Painting by Artemisia Gentileschi

Saints Proculus and Nicea is a 1635-1637 painting by Artemisia Gentileschi of Proculus and Nicea. Along with Adoration of the Magi and Saint Januarius in the Amphitheatre at Pozzuoli, it was commissioned by Martín de León Cárdenas for the choir of Pozzuoli Cathedral, of which he was bishop. After around fifty years' restoration in Naples, the painting was returned to its original spot in May 2014 when the Cathedral reopened for worship.

==Patronage==
On the appointment of a new bishop in 1631, the cathedral of Pozzuoli underwent significant renovations. Gentileschi's painting was one of three she was commissioned to execute for placement above the cathedral's choir stalls. Saint Januarius in the Amphitheatre at Pozzuoli, and Adoration of the Magi are also still in place in the cathedral. It is likely that existing contacts of Gentileschi, such as the Viceroy of Naples (Manuel de Acevedo y Zuniga), helped secure the commission for her.

==Subject matter==
Proculus was Deacon of Pozzuoli when he was martyred in AD 305, along with his companion Januarius.

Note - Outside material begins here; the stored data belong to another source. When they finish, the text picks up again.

/-- R110: one entry of a RAILS body. -/
def railAt (b : List Byte) (i : Nat) : RailsEntry :=
  let o := 16 * i
  { rail := numAt b o 1, addr := numAt b (o + 1) 1, page := numAt b (o + 2) 1, pflags := numAt b (o + 3) 1, vout := numAt b (o + 4) 2
    ov := numAt b (o + 6) 2, uv := numAt b (o + 8) 2, onoff := numAt b (o + 10) 1, vexp := 256 - numAt b (o + 11) 1
    zero := zeroAt b (o + 12) 4 }

/-- R110: whether an entry fails the body: its voltage, VOUT_CMD × 2^VEXP, is off by more than 3 %, a limit by more than one
code, a field lies outside its range, or another entry has its address and page. -/
def railBad (l : List RailsEntry) (e : RailsEntry) : Bool :=
  let mv := e.vout * 2 ^ (16 - e.vexp) * 1000
  let nom := railNominal e.rail * 2 ^ 16
  let far (limit pct : Nat) : Bool :=
    let d : Int := (limit * 100 : Nat) - (e.vout * pct : Nat)
    decide (100 < d.natAbs)
  decide (mv * 100 < nom * 97) || decide (nom * 103 < mv * 100) || far e.ov 106 || far e.uv 94 || decide (e.addr < 8) ||
    decide (0x77 < e.addr) || decide (1 < e.pflags) || e.vexp == 0 || decide (16 < e.vexp) || !e.zero ||
    decide (1 < (l.filter fun x => x.addr == e.addr && x.page == e.page).length)

/-- R110: the first entry of a RAILS body that fails it. The ten entries stand in the order of R83. -/
def badRails (body : List Byte) : Option Nat :=
  let l := (List.range 10).map (railAt body)
  if body.length ≠ 160 then some 0 else (List.range 10).find? fun i => (railAt body i).rail != i || railBad l (railAt body i)

/-- Whether every rail is enabled and was in its window at the last tick. -/
def State.allRailsGood (s : State) : Bool := (List.range 10).all fun j => s.railOn j && s.get .PWR_RAIL_PG j == 1

/-- R47: the conditioner acquires REF_IN from the later of CLOCKS_TIME applied and the last rail good. -/
def State.tryAcquire (s : State) : State :=
  if s.boot.clocksOn && s.allRailsGood then { s with time := { s.time with acquire := some (s.time.acquire.getD s.now) } } else s

/-- R111, R114, R117: CLOCKS_TIME is applied as far as its entries go at present; once it is done it is in force. -/
def State.pumpClocks (s : State) : State :=
  match s.boot.clocks with
  | some r =>
    if s.now < r.wait then s
    else match s.applyAo 2 r.poll r.entry r.left with
      | (some i, _, s) => s.failBoot bEntryFailed 1 i
      | (none, r, s) =>
        if r.left = [] ∧ r.wait ≤ s.now then
          ({ s with boot := { s.boot with clocks := none, clocksOn := true } }.bump .BOOT_STATUS_APPLIED).tryAcquire
        else { s with boot := { s.boot with clocks := some r } }
  | none => s

/-- R94, R114: COST_TABLE is applied at a governor tick; a DELAY or a POLL of it goes on at the following ticks. -/
def State.applyCosts (s : State) : State :=
  match (if s.dev = .boot then s.boot.cost else none) with
  | some r =>
    if s.now < r.wait then s
    else match s.applyAo 3 r.poll r.entry r.left with
      | (some i, _, s) => s.failBoot bEntryFailed 2 i
      | (none, r, s) =>
        if r.left = [] ∧ r.wait ≤ s.now then
          { s with boot := { s.boot with cost := none }, gov := { s.gov with costs := true } }.bump .BOOT_STATUS_APPLIED
        else { s with boot := { s.boot with cost := some r } }
  | none => s

/-- R114: what AO keeps of a section that has passed. -/
def State.keepAo (s : State) (x : SectionHdr) (body : List Byte) : State :=
  if x.typ = 1 then
    match badRails body with
    | some i => s.failBoot bBadSection 0 i
    | none => { s with boot := { s.boot with rails := (List.range 10).map (railAt body) } }
  else if x.typ = 2 then { s with boot := { s.boot with clocks := some { left := entriesOf body } } }.pumpClocks
  else if x.typ = 3 then { s with boot := { s.boot with cost := some { left := entriesOf body } } }
  else s

/-- R120: the bytes of sections, and the per cent of the current pass. -/
def sizeOf (l : List SectionHdr) : Nat := (l.map (·.length)).sum
def percent (done total : Nat) : Nat := min (quot (100 * done) total) 100

/-- R116: after a power-down for the other slot, the rails are sequenced again: the first 10 ms after the verification, or after the
end of the power-down if that is later; the FET and BUS_EN come back at once (log entry 52). -/
def State.repower (s : State) : State :=
  match s.power.downAt with
  | some x =>
    let start := max s.now (x + 22 * qMs)
    { s with power := { s.power with
      downAt := none, enabled := [], fet := true, fetAt := s.now, bus := true
      seq := (List.range 10).map fun j => (j, start + (j + 1) * 10 * qMs) } }
  | none => s

/-- R114: the verification goes on behind a section that has passed; after the last one pass 1 has ended. -/
def State.nextVerified (s : State) : State :=
  if s.dev ≠ .boot then s
  else
    let k := s.boot.index + 1
    let s := { s with boot := { s.boot with index := k, progress := percent (sizeOf (s.boot.secs.take k)) (sizeOf s.boot.secs) } }
    if k < s.boot.secs.length then s
    else ({ s with boot := { s.boot with pass1 := true, progress := 100 } }.mark 1).repower

/-- Whether a field is a setting that a host writes. -/
def Fld.setting (f : Fld) : Bool := decide (f.desc.acc = .RW) || decide (f.desc.acc = .ST) || decide (f.desc.acc = .SH)

/-- R116: the settings of the first slot's CLOCKS_TIME and COST_TABLE are discarded: TB and PWR are as they were at reset. -/
def State.discardAo (s : State) : State :=
  let keep (k : Nat) : Bool :=
    let f := Fld.ofNat (k % 1024)
    !(f.setting && (decide (f.desc.reg.desc.blk = .TB) || decide (f.desc.reg.desc.blk = .PWR)))
  let s := { s with
    regs := s.regs.filter fun x => keep x.1
    force := s.force.filter fun x => keep x.1
    boot := { s.boot with rails := [], clocks := none, clocksOn := false, cost := none, second := true }
    time := { s.time with acquire := none }
    gov := { s.gov with costs := false } }
  s.commitCost .base (s.costOf .base) false

/-- R107, R116: the other slot takes the place of one whose section failed: its code stays in BOOT_FAIL, and rails that are
up go down in order. -/
def State.fallBackSlot (s : State) (slot : Nat) (h : List Byte) : State :=
  let s := (((s.takeSlot slot h).put .BOOT_STATUS_FALLBACK 0 1).raise .BOOT_EVENT_FALLBACK_USED).put .BOOT_STATUS_APPLIED 0 0
  let s := s.discardAo
  { s with power := { s.power with
    seq := if s.power.enabled.isEmpty then s.power.seq else []
    downAt := if s.power.enabled.isEmpty then s.power.downAt else some s.now } }

/-- R107: a section fails its verification: the other slot is verified if it has not been, is valid and none is forced;
otherwise the boot fails with this code. -/
def State.slotFails (s : State) (code i : Nat) : State :=
  let s := ((s.put .BOOT_FAIL_CODE 0 code).put .BOOT_FAIL_SECTION 0 i).put .BOOT_FAIL_ENTRY 0 0
  let other := if s.boot.slot = 0 then s.boot.hdrB else s.boot.hdrA
  if s.boot.second = true ∨ s.get .BOOT_CFG_FORCE ≠ 0 ∨ headerValid other = false then s.failBoot code i 0
  else s.fallBackSlot (1 - s.boot.slot) other

/-- R114: pass 1 reads the next section of the slot. -/
def State.passOne (s : State) (body : List Byte) : State :=
  if s.dev ≠ .boot ∨ s.boot.phase ≠ 3 ∨ s.boot.pass1 = true then s
  else match s.boot.secs[s.boot.index]? with
    | some x =>
      let k := s.boot.index
      let s := { s with boot := { s.boot with readAt := slotBase s.boot.slot + x.offset, section_ := k } }.pumpClocks
      if s.dev ≠ .boot then s
      else match sectionFault x body with
        | some code => s.slotFails code k
        | none => (s.keepAo x body).nextVerified
    | none => s

/-! ## Pass 2 -/

/-- R29: the last section has been applied: BOOT ends. -/
def State.endBoot (s : State) : State := (((s.mark 3).enterRun).beginInternal).settleTrips

/-- R120: the per cent of pass 2, from the sections applied and the place reached in the present one. -/
def State.showProgress (s : State) : State :=
  let done := sizeOf ((s.boot.secs.take s.boot.index).drop 3) + s.boot.place
  { s with boot := { s.boot with progress := percent done (sizeOf (s.boot.secs.drop 3)) } }

/-- The section in progress is over; after the last one BOOT ends. -/
def State.nextSection (s : State) : State :=
  let k := s.boot.index + 1
  let s := { s with boot := { s.boot with index := k, body := [], place := 0, entry := 0, polling := none } }.showProgress
  if k < s.boot.secs.length then s else s.endBoot

/-- R109, R115: pass 2 reads the next section, once more if it fails; a section of a reserved type is skipped. -/
def State.readSection (s : State) (body again : List Byte) : State :=
  match s.boot.secs[s.boot.index]? with
  | none => s.endBoot
  | some x =>
    let k := s.boot.index
    let bad := (sectionFault x body).isSome
    let used := if bad then again else body
    let s := { s with boot := { s.boot with readAt := slotBase s.boot.slot + x.offset, section_ := k, body := used } }
    let s := if bad then s.raise .BOOT_EVENT_PASS2_RETRY else s
    if bad && (sectionFault x again).isSome then s.failBoot bFlashUnstable k 0
    else if x.typ = 0 ∨ tyWrites < x.typ then (if x.mandatory then s.failBoot bBadSection k 0 else s.nextSection)
    else s

/-- R114: pass 2 begins once pass 1 has ended and the last rail is good; it reads a section whenever the one before is over. -/
def State.passTwo (s : State) (body again : List Byte) : State :=
  let s := s.pumpClocks
  if s.dev ≠ .boot then s
  else if s.boot.phase = 3 ∧ s.boot.pass1 = true ∧ s.allRailsGood = true then
    { s with boot := { s.boot with phase := 4, progress := 0, index := 3, body := [], place := 0, entry := 0 } }.readSection body again
  else if s.boot.phase = 4 ∧ s.boot.body = [] then s.readSection body again
  else s

/-- The section of pass 2 whose next entry is due: no DELAY runs. -/
def State.dueSection (s : State) : Option SectionHdr :=
  if s.dev = .boot ∧ s.boot.phase = 4 ∧ s.boot.body ≠ [] ∧ s.boot.wait ≤ s.now then s.boot.secs[s.boot.index]? else none

/-- The register entry that is due, with the type of its section. -/
def State.dueEntry (s : State) : Option (Nat × RegEntry) := match s.dueSection with
  | some x => if x.typ = tyLists then none else some (x.typ, entryAt s.boot.body s.boot.entry)
  | none => none

/-- R113: the section in progress fails at its entry. -/
def State.failSection (s : State) : State :=
  let k := s.boot.index
  let mandatory := match s.boot.secs[k]? with
    | some x => x.mandatory
    | none => false
  if mandatory then s.failBoot bEntryFailed k s.boot.entry
  else
    let s := (s.count .BOOT_STATUS_SKIPPED).raise .BOOT_EVENT_SECTION_SKIPPED
    let s := ((s.put .BOOT_FAIL_CODE 0 bEntryFailed).put .BOOT_FAIL_SECTION 0 k).put .BOOT_FAIL_ENTRY 0 s.boot.entry
    s.nextSection

/-- The item in progress, of a length, is done; after the last one the section is applied. -/
def State.nextEntry (s : State) (typ len : Nat) : State :=
  let s := { s with boot := { s.boot with entry := s.boot.entry + 1, place := s.boot.place + len, polling := none } }
  if s.boot.place < s.boot.body.length then s.showProgress
  else
    let s := s.bump .BOOT_STATUS_APPLIED
    (if typ = tyTrips then { s with boot := { s.boot with trips := true } }.settleTrips else s).nextSection

/-- R29: an item that has been applied is kept for restorations. -/
def State.keepItem (s : State) (typ : Nat) (x : ImageItem) : State :=
  { s with boot := { s.boot with image := s.boot.image ++ [(s.boot.index, typ, x)] } }

/-- R109, R113: the entry that is due is applied, if it has this OP; `run` carries it out and says whether it fails. -/
def State.takeEntry (s : State) (op : Nat) (run : State → RegEntry → Bool × State) : State :=
  match s.dueEntry with
  | none => s
  | some (typ, e) =>
    if badEntry typ e then s.failSection
    else if e.op ≠ op then s
    else
      let (bad, s) := run s e
      -- the entry may itself have ended the boot
      if s.dev ≠ .boot then s
      else if bad then s.failSection
      else (s.keepItem typ (.reg e)).nextEntry typ 16

/-- R111: a POLL reads its register: it goes on, ends with a match, or fails with a bus error or after its TIMEOUT. -/
def State.pollEntry (s : State) : State :=
  match s.dueEntry with
  | none => s
  | some (typ, e) =>
    if badEntry typ e then s.failSection
    else if e.op ≠ 2 then s
    else
      let start := s.boot.polling.getD s.now
      let (err, hit, s) := s.entryPoll e.addr e.value e.mask
      if err ≠ 0 ∨ start + e.timeout * qUs < s.now then s.failSection
      else if hit then (s.keepItem typ (.reg e)).nextEntry typ 16
      else { s with boot := { s.boot with polling := some start } }

/-- R111: whether the TIMEOUT of the POLL in progress has passed. -/
def State.pollLate (s : State) : Bool := match s.dueEntry, s.boot.polling with
  | some (_, e), some x => decide (x + e.timeout * qUs ≤ s.now)
  | _, _ => false

/-- R111: a DELAY: the next entry waits. -/
def State.delayEntry (s : State) : State :=
  s.takeEntry 3 fun s e => (false, { s with boot := { s.boot with wait := s.now + e.timeout * qUs } })

/-- R112: the head of the list block that is due: its address, its length, and whether it is well formed. -/
def State.listHead (s : State) : Nat × Nat × Bool :=
  let b := s.boot.body
  let o := s.boot.place
  let a := numAt b o 8
  let n := numAt b (o + 8) 4
  (a, n, decide (o + 16 + n ≤ b.length) && zeroAt b (o + 12) 4 && n % 16 == 0 && decide (poolBase ≤ a) && decide (a + n ≤ listTop))

/-- R112: a list block. -/
def State.listEntry (s : State) : State :=
  match s.dueSection with
  | none => s
  | some x =>
    if x.typ ≠ tyLists then s
    else
      let (a, n, good) := s.listHead
      let data := (s.boot.body.drop (s.boot.place + 16)).take n
      if !good then s.failSection
      else ((s.writeBytes a data).keepItem x.typ (.list a data)).nextEntry x.typ (16 + n)

/-! ## Restorations from the image -/

/-- Whether an address lies in the SLU block. -/
def inSlu (a : Nat) : Bool := (blkAt (a % 2 ^ 28)).contains .SLU

/-- R29, R340, R468: whether the restoration of a subsystem applies an item of a section again: for Sluice its list blocks and what
addresses its block, for HBM the acquisitions, for the lane quads LANES_LINKS, for the ingest WAVEFORM (log entry 86). -/
def restores (k typ : Nat) (x : ImageItem) : Bool :=
  if k = kSluice then (match x with
    | .list _ _ => true
    | .reg e => inSlu e.addr)
  else (k == kHbm && typ == tyAcqs) || (k == kLanes && typ == tyLanes) || (k == kIngest && typ == tyWaves)

/-- R113, R340: items are applied again in image order; an entry that fails ends its section. -/
def State.applyItems (s : State) : List Nat → List (Nat × Nat × ImageItem) → State
  | _, [] => s
  | bad, (k, _, x) :: xs =>
    if bad.contains k then s.applyItems bad xs
    else match x with
      | .list a d => (s.writeBytes a d).applyItems bad xs
      | .reg e =>
        let (fails, s) := s.applyEntry e
        s.applyItems (if fails then k :: bad else bad) xs

/-- R29: the image sections of a subsystem are applied again. -/
def State.reapply (s : State) (k : Nat) : State := s.applyItems [] (s.boot.image.filter fun x => restores k x.2.1 x.2.2)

He stands in a vaulted hall with his mother Nicea, both holding martyr's palms.

==Provenance==
The group of paintings remained in the cathedral choir since their creation. After fire damage in 1964 they were transferred to the Certosa di San Martino. They were later moved to the Museo di Capodimonte in nearby Naples, before returning to Pozzuoli Cathedral in 2014.